Collected data:
+++

-- ==== Sys2Proof/Machine/Scalar.lean ====
section
/-!
DEFINITION. The scalar instructions of R251 to R263: ALU, SHM, MUL, BIT, ADR, BFS and BFX, the immediate forms, constants, comparisons,
predicates and masks.
-/

namespace Sys2Proof.Machine

/-- The body of an instruction: the state after the pops, the thread's number, the thread as it issued, the source values. -/
abbrev Body := State → Nat → Thread → List Word → Res

/-! ## Results (R251 to R257) -/

def rotl (a : Word) (n : Nat) : Word := if n = 0 then a else (a <<< n) ||| (a >>> (64 - n))
/-- The shift amount: b[5:0]. -/
def shAmt (b : Word) : Nat := (b.extractLsb' 0 6).toNat
def minS (a b : Word) : Word := if a.toInt < b.toInt then a else b
def maxS (a b : Word) : Word := if a.toInt > b.toInt then a else b
def minU (a b : Word) : Word := if a.toNat < b.toNat then a else b
def maxU (a b : Word) : Word := if a.toNat > b.toNat then a else b
/-- The high half of a product of integers. -/
def mulHi (x y : Int) : Word := BitVec.ofInt 64 ((x * y) / 2 ^ 64)
/-- R251, R252. -/
def divS (a b : Word) : Word := if b = 0 then BitVec.allOnes 64 else BitVec.ofInt 64 (a.toInt.tdiv b.toInt)
def divU (a b : Word) : Word := if b = 0 then BitVec.allOnes 64 else BitVec.ofNat 64 (a.toNat / b.toNat)
def remS (a b : Word) : Word := if b = 0 then a else BitVec.ofInt 64 (a.toInt - b.toInt * a.toInt.tdiv b.toInt)
def remU (a b : Word) : Word := if b = 0 then a else BitVec.ofNat 64 (a.toNat % b.toNat)

/-- R253. -/
def clz64 (a : Word) : Word := BitVec.ofNat 64 (((List.range 64).find? fun i => a.getLsbD (63 - i)).getD 64)
def ctz64 (a : Word) : Word := BitVec.ofNat 64 (((List.range 64).find? fun i => a.getLsbD i).getD 64)
def popc64 (a : Word) : Word := BitVec.ofNat 64 ((List.range 64).countP fun i => a.getLsbD i)
def brev64 (a : Word) : Word := BitVec.ofNat 64 ((List.range 64).foldl (fun acc i => acc + if a.getLsbD (63 - i) then 2 ^ i else 0) 0)
def bswap64 (a : Word) : Word :=
  a.extractLsb' 0 8 ++ a.extractLsb' 8 8 ++ a.extractLsb' 16 8 ++ a.extractLsb' 24 8 ++ a.extractLsb' 32 8 ++ a.extractLsb' 40 8
    ++ a.extractLsb' 48 8 ++ a.extractLsb' 56 8
def sextAt (a b : Word) : Word := signExt (shAmt b + 1) a.toNat
def zextAt (a b : Word) : Word := BitVec.ofNat 64 (a.toNat % 2 ^ (shAmt b + 1))
def abs64 (a : Word) : Word := if 0 ≤ a.toInt then a else 0 - a

/-! ## Bodies -/

/-- Writes D with a function of two sources. -/
def binary (d : BitVec 6) (f : Word → Word → Word) : Body := fun s uid _ vals =>
  .done (s.putD s.cur uid d (f (vals.getD 0 0) (vals.getD 1 0)))

/-- Writes D with a function of one source. -/
def unary (d : BitVec 6) (f : Word → Word) : Body := fun s uid _ vals => .done (s.putD s.cur uid d (f (vals.getD 0 0)))

/-- Writes D with a clamped result and counts a saturation (R254, R212). -/
def saturating (d : BitVec 6) (f : Word → Word → Int × Bool) : Body := fun s uid _ vals =>
  let r := f (vals.getD 0 0) (vals.getD 1 0)
  let s := s.putD s.cur uid d (BitVec.ofInt 64 r.1)
  .done (if r.2 then s.modThread uid fun t => t.saturate 1 else s)

/-- Writes a predicate by the mode of a comparison (R261). -/
def compare (p mode : BitVec 3) (c : Word → Bool) : Body := fun s uid t vals =>
  let c := c (vals.getD 0 0)
  let old := t.pred p.toNat
  let new := if mode = 0 then c else if mode = 1 then old && c else if mode = 2 then old || c else !c
  .done (s.modThread uid fun t => { t with regs := t.regs.setPred p.toNat new })

/-- The same with two sources. -/
def compare2 (p mode : BitVec 3) (c : Word → Word → Bool) : Body := fun s uid t vals =>
  compare p mode (fun a => c a (vals.getD 1 0)) s uid t vals

/-- Writes a predicate (R263). -/
def setP (p : BitVec 3) (f : Thread → Bool) : Body := fun s uid t _ =>
  .done (s.modThread uid fun u => { u with regs := u.regs.setPred p.toNat (f t) })

/-- The immediates as words. -/
def immI (o : OpI) : Word := o.imm.signExtend 64
def immC (o : OpCmpi) : Word := o.imm.signExtend 64

/-! ## ALU, SHM, MUL (R251, R252) -/

def execAdd (o : OpR) (s : State) : Out := issue (.add o) s (binary o.d fun a b => a + b)
def execSub (o : OpR) (s : State) : Out := issue (.sub o) s (binary o.d fun a b => a - b)
def execAnd (o : OpR) (s : State) : Out := issue (.and o) s (binary o.d fun a b => a &&& b)
def execOr (o : OpR) (s : State) : Out := issue (.or o) s (binary o.d fun a b => a ||| b)
def execXor (o : OpR) (s : State) : Out := issue (.xor o) s (binary o.d fun a b => a ^^^ b)
def execAndn (o : OpR) (s : State) : Out := issue (.andn o) s (binary o.d fun a b => a &&& ~~~b)
def execOrn (o : OpR) (s : State) : Out := issue (.orn o) s (binary o.d fun a b => a ||| ~~~b)
def execXnor (o : OpR) (s : State) : Out := issue (.xnor o) s (binary o.d fun a b => ~~~(a ^^^ b))
def execShl (o : OpR) (s : State) : Out := issue (.shl o) s (binary o.d fun a b => a <<< shAmt b)
def execShr (o : OpR) (s : State) : Out := issue (.shr o) s (binary o.d fun a b => a >>> shAmt b)
def execSar (o : OpR) (s : State) : Out := issue (.sar o) s (binary o.d fun a b => a.sshiftRight (shAmt b))
def execRol (o : OpR) (s : State) : Out := issue (.rol o) s (binary o.d fun a b => rotl a (shAmt b))
def execMin (o : OpR) (s : State) : Out := issue (.min o) s (binary o.d minS)
def execMax (o : OpR) (s : State) : Out := issue (.max o) s (binary o.d maxS)
def execMinu (o : OpR) (s : State) : Out := issue (.minu o) s (binary o.d minU)
def execMaxu (o : OpR) (s : State) : Out := issue (.maxu o) s (binary o.d maxU)
def execMul (o : OpR) (s : State) : Out := issue (.mul o) s (binary o.d fun a b => a * b)
def execMulh (o : OpR) (s : State) : Out := issue (.mulh o) s (binary o.d fun a b => mulHi a.toInt b.toInt)
def execMulhu (o : OpR) (s : State) : Out := issue (.mulhu o) s (binary o.d fun a b => mulHi a.toNat b.toNat)
def execMulhsu (o : OpR) (s : State) : Out := issue (.mulhsu o) s (binary o.d fun a b => mulHi a.toInt b.toNat)
def execDiv (o : OpR) (s : State) : Out := issue (.div o) s (binary o.d divS)
def execDivu (o : OpR) (s : State) : Out := issue (.divu o) s (binary o.d divU)
def execRem (o : OpR) (s : State) : Out := issue (.rem o) s (binary o.d remS)
def execRemu (o : OpR) (s : State) : Out := issue (.remu o) s (binary o.d remU)

/-! ## BIT (R253) -/

def execClz (o : OpRDA) (s : State) : Out := issue (.clz o) s (unary o.d clz64)
def execCtz (o : OpRDA) (s : State) : Out := issue (.ctz o) s (unary o.d ctz64)
def execPopc (o : OpRDA) (s : State) : Out := issue (.popc o) s (unary o.d popc64)
def execBrev (o : OpRDA) (s : State) : Out := issue (.brev o) s (unary o.d brev64)
def execBswap (o : OpRDA) (s : State) : Out := issue (.bswap o) s (unary o.d bswap64)
def execSext (o : OpR) (s : State) : Out := issue (.sext o) s (binary o.d sextAt)
def execZext (o : OpR) (s : State) : Out := issue (.zext o) s (binary o.d zextAt)
def execAbs (o : OpRDA) (s : State) : Out := issue (.abs o) s (unary o.d abs64)

/-! ## CMP and CMPI (R261) -/

def execCmpEq (o : OpCmp) (s : State) : Out := issue (.cmpEq o) s (compare2 o.p o.mode fun a b => a == b)
def execCmpNe (o : OpCmp) (s : State) : Out := issue (.cmpNe o) s (compare2 o.p o.mode fun a b => a != b)
def execCmpLt (o : OpCmp) (s : State) : Out := issue (.cmpLt o) s (compare2 o.p o.mode fun a b => decide (a.toInt < b.toInt))
def execCmpGe (o : OpCmp) (s : State) : Out := issue (.cmpGe o) s (compare2 o.p o.mode fun a b => decide (b.toInt ≤ a.toInt))
def execCmpLtu (o : OpCmp) (s : State) : Out := issue (.cmpLtu o) s (compare2 o.p o.mode fun a b => decide (a.toNat < b.toNat))
def execCmpGeu (o : OpCmp) (s : State) : Out := issue (.cmpGeu o) s (compare2 o.p o.mode fun a b => decide (b.toNat ≤ a.toNat))
def execCmpTst (o : OpCmp) (s : State) : Out := issue (.cmpTst o) s (compare2 o.p o.mode fun a b => (a &&& b) != 0)
def execCmpTstn (o : OpCmp) (s : State) : Out := issue (.cmpTstn o) s (compare2 o.p o.mode fun a b => (a &&& b) == 0)
def execCmpiEq (o : OpCmpi) (s : State) : Out := issue (.cmpiEq o) s (compare o.p o.mode fun a => a == (immC o))
def execCmpiNe (o : OpCmpi) (s : State) : Out := issue (.cmpiNe o) s (compare o.p o.mode fun a => a != (immC o))
def execCmpiLt (o : OpCmpi) (s : State) : Out := issue (.cmpiLt o) s (compare o.p o.mode fun a => decide (a.toInt < (immC o).toInt))
def execCmpiGe (o : OpCmpi) (s : State) : Out := issue (.cmpiGe o) s (compare o.p o.mode fun a => decide ((immC o).toInt ≤ a.toInt))
def execCmpiLtu (o : OpCmpi) (s : State) : Out := issue (.cmpiLtu o) s (compare o.p o.mode fun a => decide (a.toNat < (immC o).toNat))
def execCmpiGeu (o : OpCmpi) (s : State) : Out := issue (.cmpiGeu o) s (compare o.p o.mode fun a => decide ((immC o).toNat ≤ a.toNat))
def execCmpiTst (o : OpCmpi) (s : State) : Out := issue (.cmpiTst o) s (compare o.p o.mode fun a => (a &&& (immC o)) != 0)
def execCmpiTstn (o : OpCmpi) (s : State) : Out := issue (.cmpiTstn o) s (compare o.p o.mode fun a => (a &&& (immC o)) == 0)

/-! ## ADR (R254) -/

def execLea1 (o : OpR) (s : State) : Out := issue (.lea1 o) s (binary o.d fun a b => a + b)
def execLea2 (o : OpR) (s : State) : Out := issue (.lea2 o) s (binary o.d fun a b => a + b * 2)
def execLea4 (o : OpR) (s : State) : Out := issue (.lea4 o) s (binary o.d fun a b => a + b * 4)
def execLea8 (o : OpR) (s : State) : Out := issue (.lea8 o) s (binary o.d fun a b => a + b * 8)
def execAdds (o : OpR) (s : State) : Out := issue (.adds o) s (saturating o.d fun a b => clampS 64 (a.toInt + b.toInt))
def execSubs (o : OpR) (s : State) : Out := issue (.subs o) s (saturating o.d fun a b => clampS 64 (a.toInt - b.toInt))
def execAddus (o : OpR) (s : State) : Out := issue (.addus o) s (saturating o.d fun a b => clampU 64 (a.toNat + b.toNat : Int))
def execSubus (o : OpR) (s : State) : Out := issue (.subus o) s (saturating o.d fun a b => clampU 64 ((a.toNat : Int) - b.toNat))

/-! ## BFS and BFX (R255) -/

/-- The field of LEN bits from POS. -/
def bitField (a : Word) (o : OpBF) : Nat := (a.toNat >>> o.pos.toNat) % 2 ^ (o.len1.toNat + 1)
def execBfs (o : OpBF) (s : State) : Out := issue (.bfs o) s (unary o.d fun a => signExt (o.len1.toNat + 1) (bitField a o))
def execBfx (o : OpBF) (s : State) : Out := issue (.bfx o) s (unary o.d fun a => BitVec.ofNat 64 (bitField a o))

/-! ## Immediate forms and constants (R256 to R260) -/

def execAddi (o : OpI) (s : State) : Out := issue (.addi o) s (unary o.d fun a => a + (immI o))
def execAndi (o : OpI) (s : State) : Out := issue (.andi o) s (unary o.d fun a => a &&& (immI o))
def execOri (o : OpI) (s : State) : Out := issue (.ori o) s (unary o.d fun a => a ||| (immI o))
def execXori (o : OpI) (s : State) : Out := issue (.xori o) s (unary o.d fun a => a ^^^ (immI o))
def execMuli (o : OpI) (s : State) : Out := issue (.muli o) s (unary o.d fun a => a * (immI o))
def execShli (o : OpShi) (s : State) : Out := issue (.shli o) s (unary o.d fun a => a <<< o.n.toNat)
def execShri (o : OpShi) (s : State) : Out := issue (.shri o) s (unary o.d fun a => a >>> o.n.toNat)
def execSari (o : OpShi) (s : State) : Out := issue (.sari o) s (unary o.d fun a => a.sshiftRight o.n.toNat)
def execRoli (o : OpShi) (s : State) : Out := issue (.roli o) s (unary o.d fun a => rotl a o.n.toNat)
def execMovi (o : OpL) (s : State) : Out := issue (.movi o) s (unary o.d fun _ => o.imm.signExtend 64)
def execMovh (o : OpL16) (s : State) : Out := issue (.movh o) s (unary o.d fun d => (d <<< 16) ||| o.imm.setWidth 64)
def execPcrel (o : OpL) (s : State) : Out :=
  issue (.pcrel o) s fun s uid t _ => .done (s.putD s.cur uid o.d (t.regs.pc + (o.imm.signExtend 64) * 4))

/-! ## PRD (R263) -/

def execPand (o : OpP3) (s : State) : Out := issue (.pand o) s (setP o.pd fun t => t.pred o.pa.toNat && t.pred o.pb.toNat)
def execPor (o : OpP3) (s : State) : Out := issue (.por o) s (setP o.pd fun t => t.pred o.pa.toNat || t.pred o.pb.toNat)
def execPxor (o : OpP3) (s : State) : Out := issue (.pxor o) s (setP o.pd fun t => t.pred o.pa.toNat != t.pred o.pb.toNat)
def execPnot (o : OpP2) (s : State) : Out := issue (.pnot o) s (setP o.pd fun t => !t.pred o.pa.toNat)
def execPget (o : OpD) (s : State) : Out := issue (.pget o) s fun s uid t _ => .done (s.putD s.cur uid o.d t.regs.pw)
def execPset (o : OpRA) (s : State) : Out :=
  issue (.pset o) s fun s uid _ vals =>
    .done (s.modThread uid fun t => { t with regs := { t.regs with pw := pwOf (vals.getD 0 0), pwPoison := none } })
def execKmov (o : OpK2) (s : State) : Out :=
  issue (.kmov o) s fun s uid t _ =>
    .done (s.modThread uid fun u => { u with regs := u.regs.setMask o.kd.toNat (t.kmask o.ka.toNat) })

end Sys2Proof.Machine
end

+++

Task brief: Copy out the range of lines above starting at the line with "(vals.getD 1 0)))" and ending at the line with "t.saturate 1 else s)", exactly and including both.

Task answer:
  .done (s.putD s.cur uid d (f (vals.getD 0 0) (vals.getD 1 0)))

/-- Writes D with a function of one source. -/
def unary (d : BitVec 6) (f : Word → Word) : Body := fun s uid _ vals => .done (s.putD s.cur uid d (f (vals.getD 0 0)))

/-- Writes D with a clamped result and counts a saturation (R254, R212). -/
def saturating (d : BitVec 6) (f : Word → Word → Int × Bool) : Body := fun s uid _ vals =>
  let r := f (vals.getD 0 0) (vals.getD 1 0)
  let s := s.putD s.cur uid d (BitVec.ofInt 64 r.1)
  .done (if r.2 then s.modThread uid fun t => t.saturate 1 else s)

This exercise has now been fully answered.